The in vitro DM disappearance was reduced with QTE inclusion, although QTE had a greater relative degradation rate than PBE, suggesting that PBE only delays the initial fermentative activity. These results concur with studies in which phenolic compounds from oak (Quercus robur with Q. petraea) modulate rumen fermentation without causing any negative effects on DM digestibility [32] and with studies in which increasing concentrations of QTE decreased DM digestibility [33]. The use of forages with high tannin concentrations have been reported to reduce IVDMD [7] due to the capability of tannins to combine with minerals, proteins, cellulose, HC and pectins. Condensed tannins can also bind and inhibit different bacterial populations [2], cellulolytic microorganisms or their enzymes [15,16].

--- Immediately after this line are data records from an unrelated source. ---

/-- FW_STAGE. -/
def fwStage (r : Req) (f : Fuses) (d : Dev) : Dev :=
  let k := winIdx 0 (le r.body 0 2)
  let len := le r.body 4 4
  if d.boot.commit.isSome then respondBusy d r
  else match tget d.host.windows k with
    | none => respondErr d r sBadField
    | some w =>
      if w.kind ≠ .firmware ∨ le r.body 0 2 ≥ 64 ∨ len > w.len ∨ le r.body 2 2 ≠ 0 then respondErr d r sBadField
      else match fwCheck f (mread (tgetD d.host.staging k []) 0 len) with
        | .inl reason => respondErr d r (stageStatus reason)
        | .inr x => respondOk { d with boot := { d.boot with staged := some x } } r (toLe 4 x.version.toNat)

def execFwStage (r : ReqId) (s : State) := onDevF (fun f d => onReq r 0x70 always (fun q d => fwStage q f d) d) s

def fwDone (d : Dev) (r : Req) (version : Nat) : Dev :=
  sendEvent d { code := 0x0C, mailbox := 0, status := sOk, tag := r.id.tag.toNat, id := version, data := [0]
                source := srcBoot, dest := some (r.id.session, r.noevt) }

/-- The commit resets the part: it asks for it, or the recovery boot runs (R454, R493). -/
def commitResets (d : Dev) (r : Req) : Bool := (le r.body 4 1).testBit 0 || inRecovery d

/-- FW_COMMIT begins to write: until the header is programmed, last of all, the flash holds no image. With a reset it is
answered ACCEPTED at once (R454, R492). -/
def commitBegin (r : Req) (x : FwImage) (s : State) : State :=
  let d := s.dev
  let v := le r.body 0 4
  let d1 := { d with boot := { d.boot with commit := some (r, x) } }
  if d.boot.dramDefect ∨ x.version.toNat ≠ v ∨ le r.body 4 1 > 1 then { s with dev := respondErr d r sBadField }
  else if commitResets d r then
    if d.parts.any fun p => p.2.valid then { s with dev := respondBusy d r }
    else
      let seq := ((findSession d r.id.session).map (·.sndNext)).getD 0
      { s with fuses := { s.fuses with image := [] }
               dev := respond { d1 with boot := { d1.boot with resetAfter := some (r.id.session, seq) } } r sAccepted 0xFFFF [] }
  else { s with fuses := { s.fuses with image := [] }, dev := markStarted d1 r }

/-- The write is done: the answer where none was given, and FW_DONE. -/
def commitEnd (r : Req) (x : FwImage) (s : State) : State :=
  let d := { s.dev with boot := { s.dev.boot with commit := none } }
  let d := if commitResets d r then d else respondOk d r []
  { s with fuses := { s.fuses with image := x.bytes }, dev := fwDone d r (le r.body 0 4) }

/-- FW_COMMIT: the write begins, and ends on the command's next execution. -/
def fwCommit (r : ReqId) (s : State) : State :=
  match s.dev.boot.commit, s.dev.host.reqs.find? fun q => q.id == r with
  | some (c, x), q =>
    if c.id = r then commitEnd c x s
    else match q with
      | some q => if q.cmd == 0x71 && runnable s.dev q then { s with dev := respondBusy s.dev q } else s
      | none => s
  | none, some q =>
    if q.cmd == 0x71 && runnable s.dev q then
      match s.dev.boot.staged with
      | some x => commitBegin q x s
      | none => { s with dev := respondErr s.dev q sBadField }
    else s
  | none, none => s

Both extracts decreased the rate of GP (c), although the lag phase was only decreased by QTE. In vitro GP and its kinetics depend on substrate chemical composition [34] and on ruminal microorganisms’ activity [3]. Rira et al. [6] and Brutti et al. [7] reported decreased in vitro GP using tannin-rich plant extracts as a consequence of tannins’ union to microorganisms and/or feed particles, thus inhibiting ruminal degradation. However, some tannin-tolerant microorganisms such as Streptococcus gallolyticus, a strain of Prevotella ruminicola, and a Gram-negative rod which belongs to the class Proteobacteria [35], could benefit from dietary tannins, thus increasing GP and decreasing the time to reach the asymptotic mean [14].

Methane per mL gas and per g incubated DM decreased with both extracts; however, asymptotic CH4 production only decreased with QTE, concurring with the decrease in the IVDMD. In addition, a negative correlation between CH4 production and TT was found, given that they were loaded on opposite sides of the PCA. Therefore, the reduced CH4 production could be related to the presence of polyphenols (tannins) in both plant extracts, confirming the effect of plant secondary metabolites on CH4 production, as reported in studies with valonea (Q. aegilops) [36], chestnut (Castanea sp.), sumach (Rhus typhina), mimosa (Mimosa tenuiflora), quebracho [4], tropical tree leaves [37,38], rambutan peel (Nephelium lappaceum) [39], red or white grape marc (Vitis vinifera) [40], Brazilian spinach (Alternanthera sissoo) [41] and agati (Sesbania grandiflora) [42]. These effects have been associated to the direct inhibition of methanogenic archaea [43]. Flavonoids are benzo–L–pyrone derivatives that have antimicrobial properties [41] by acting on the cell membrane and enzymatic activity [38]. However, tannin effects on CH4 can also be indirect, through the limitation of H supply for methanogens, by decreasing fiber digestibility [43] and consequently acetate and butyrate production, whose metabolic pathways release H [36], and by decreasing the protozoal populations [11], since protozoa provide H for methanogenesis [39]. The magnitude of tannins’ effects has also been related to their structure and molecular weight, which affect their ability to interact with fiber, proteins or microorganisms [6]. Since IVDMD was unaffected by PBE, it would be correct to suppose that the suppression of CH4 by PBE could be related to the decrease in ruminal microorganisms, such as archaea and protozoa, as opposed to QTE, which decreased the IVDMD. The lag phase was greater with PBE than QTE, although neither differed from CTL. Microbial colonization could be facilitated by substrates with a rapid degradation rate, which stimulate microorganism growth [44]. It is likely that PBE tannins bound nutrients in the substrate, delaying degradation and, therefore, CH4 production.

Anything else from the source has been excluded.